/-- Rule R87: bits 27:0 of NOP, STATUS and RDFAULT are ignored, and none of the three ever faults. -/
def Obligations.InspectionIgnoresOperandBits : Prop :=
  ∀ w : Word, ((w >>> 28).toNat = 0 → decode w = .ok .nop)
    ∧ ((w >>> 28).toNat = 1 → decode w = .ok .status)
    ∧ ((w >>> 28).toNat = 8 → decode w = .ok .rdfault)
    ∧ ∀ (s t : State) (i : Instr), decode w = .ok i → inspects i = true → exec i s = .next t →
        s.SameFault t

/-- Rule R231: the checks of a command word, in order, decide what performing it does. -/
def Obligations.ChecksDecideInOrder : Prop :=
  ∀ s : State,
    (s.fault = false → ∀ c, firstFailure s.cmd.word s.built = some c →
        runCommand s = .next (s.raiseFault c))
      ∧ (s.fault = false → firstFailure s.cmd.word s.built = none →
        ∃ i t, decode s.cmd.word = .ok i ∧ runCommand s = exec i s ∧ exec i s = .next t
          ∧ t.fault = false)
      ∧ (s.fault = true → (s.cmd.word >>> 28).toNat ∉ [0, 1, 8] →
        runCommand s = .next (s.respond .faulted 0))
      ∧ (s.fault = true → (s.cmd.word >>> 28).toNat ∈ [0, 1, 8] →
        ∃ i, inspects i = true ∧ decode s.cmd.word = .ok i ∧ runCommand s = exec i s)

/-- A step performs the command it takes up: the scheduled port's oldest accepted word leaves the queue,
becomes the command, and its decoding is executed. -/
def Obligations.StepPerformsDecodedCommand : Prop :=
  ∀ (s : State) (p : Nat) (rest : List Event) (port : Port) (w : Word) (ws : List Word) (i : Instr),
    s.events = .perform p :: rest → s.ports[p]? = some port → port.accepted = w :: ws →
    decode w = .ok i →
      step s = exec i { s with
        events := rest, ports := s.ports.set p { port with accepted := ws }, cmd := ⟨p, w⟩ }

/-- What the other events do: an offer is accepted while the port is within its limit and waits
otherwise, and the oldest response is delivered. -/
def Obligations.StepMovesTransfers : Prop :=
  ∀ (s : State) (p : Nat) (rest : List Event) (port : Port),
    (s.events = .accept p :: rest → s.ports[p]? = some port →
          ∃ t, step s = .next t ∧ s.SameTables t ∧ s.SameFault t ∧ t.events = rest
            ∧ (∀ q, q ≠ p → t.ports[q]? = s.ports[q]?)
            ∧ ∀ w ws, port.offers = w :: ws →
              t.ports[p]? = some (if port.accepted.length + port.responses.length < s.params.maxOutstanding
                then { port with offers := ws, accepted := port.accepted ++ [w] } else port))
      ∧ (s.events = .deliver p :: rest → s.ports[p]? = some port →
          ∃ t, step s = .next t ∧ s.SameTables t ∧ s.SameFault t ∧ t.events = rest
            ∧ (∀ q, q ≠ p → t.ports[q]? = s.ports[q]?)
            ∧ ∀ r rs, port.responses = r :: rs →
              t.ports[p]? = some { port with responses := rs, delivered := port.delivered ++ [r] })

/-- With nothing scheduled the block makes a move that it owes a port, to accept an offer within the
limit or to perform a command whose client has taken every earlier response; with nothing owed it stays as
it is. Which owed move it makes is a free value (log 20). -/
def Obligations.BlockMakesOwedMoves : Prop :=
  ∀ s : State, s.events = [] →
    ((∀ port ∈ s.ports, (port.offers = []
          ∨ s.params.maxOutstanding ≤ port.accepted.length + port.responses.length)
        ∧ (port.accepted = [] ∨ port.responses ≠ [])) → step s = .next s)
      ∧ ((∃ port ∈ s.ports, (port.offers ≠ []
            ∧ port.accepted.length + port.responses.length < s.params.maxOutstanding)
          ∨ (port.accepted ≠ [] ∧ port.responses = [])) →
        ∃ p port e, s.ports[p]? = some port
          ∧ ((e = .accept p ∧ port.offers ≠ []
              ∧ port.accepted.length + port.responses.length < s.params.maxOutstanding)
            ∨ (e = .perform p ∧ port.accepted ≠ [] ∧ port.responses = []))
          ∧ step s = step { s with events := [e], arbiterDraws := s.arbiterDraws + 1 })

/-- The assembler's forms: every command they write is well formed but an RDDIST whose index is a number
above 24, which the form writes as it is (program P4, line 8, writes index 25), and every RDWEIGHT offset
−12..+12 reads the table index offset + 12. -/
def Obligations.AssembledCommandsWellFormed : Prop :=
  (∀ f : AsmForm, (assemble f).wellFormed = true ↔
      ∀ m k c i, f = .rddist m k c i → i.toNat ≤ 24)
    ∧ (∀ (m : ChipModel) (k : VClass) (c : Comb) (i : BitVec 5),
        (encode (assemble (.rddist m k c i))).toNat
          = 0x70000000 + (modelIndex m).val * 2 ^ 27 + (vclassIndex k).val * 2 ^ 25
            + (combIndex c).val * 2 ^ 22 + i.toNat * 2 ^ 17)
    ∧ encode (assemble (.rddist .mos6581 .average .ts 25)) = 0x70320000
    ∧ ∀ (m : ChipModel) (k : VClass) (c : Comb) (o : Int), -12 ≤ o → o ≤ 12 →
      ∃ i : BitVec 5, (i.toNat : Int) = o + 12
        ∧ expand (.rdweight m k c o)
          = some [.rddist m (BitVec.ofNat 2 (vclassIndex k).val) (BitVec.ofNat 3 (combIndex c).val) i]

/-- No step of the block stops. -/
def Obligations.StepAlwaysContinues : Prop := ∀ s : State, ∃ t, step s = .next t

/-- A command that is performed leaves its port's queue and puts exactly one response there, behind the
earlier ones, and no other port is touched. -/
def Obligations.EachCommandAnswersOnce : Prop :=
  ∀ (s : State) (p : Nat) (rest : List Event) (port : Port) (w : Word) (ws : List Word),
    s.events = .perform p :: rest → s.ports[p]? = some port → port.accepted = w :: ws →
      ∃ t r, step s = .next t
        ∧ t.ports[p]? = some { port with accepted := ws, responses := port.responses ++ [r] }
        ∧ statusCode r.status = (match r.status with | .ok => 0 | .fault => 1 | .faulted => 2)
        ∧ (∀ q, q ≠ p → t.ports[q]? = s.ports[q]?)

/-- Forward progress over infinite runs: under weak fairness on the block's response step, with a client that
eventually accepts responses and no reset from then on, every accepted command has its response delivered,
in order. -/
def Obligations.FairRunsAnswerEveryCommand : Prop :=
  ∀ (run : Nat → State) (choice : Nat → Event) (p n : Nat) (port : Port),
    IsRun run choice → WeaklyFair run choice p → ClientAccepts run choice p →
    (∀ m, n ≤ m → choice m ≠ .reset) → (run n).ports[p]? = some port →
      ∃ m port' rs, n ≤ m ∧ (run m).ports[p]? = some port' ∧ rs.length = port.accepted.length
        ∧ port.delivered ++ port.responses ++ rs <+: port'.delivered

- **Exercise aim**
Give back, exactly as written, the stretch from the line with "port.responses = r :: rs →" through the line with "((∀ port ∈ s.ports, (port.offers = []", and no other lines from the records above.

- **Reply to the task**
            ∧ ∀ r rs, port.responses = r :: rs →
              t.ports[p]? = some { port with responses := rs, delivered := port.delivered ++ [r] })

/-- With nothing scheduled the block makes a move that it owes a port, to accept an offer within the
limit or to perform a command whose client has taken every earlier response; with nothing owed it stays as
it is. Which owed move it makes is a free value (log 20). -/
def Obligations.BlockMakesOwedMoves : Prop :=
  ∀ s : State, s.events = [] →
    ((∀ port ∈ s.ports, (port.offers = []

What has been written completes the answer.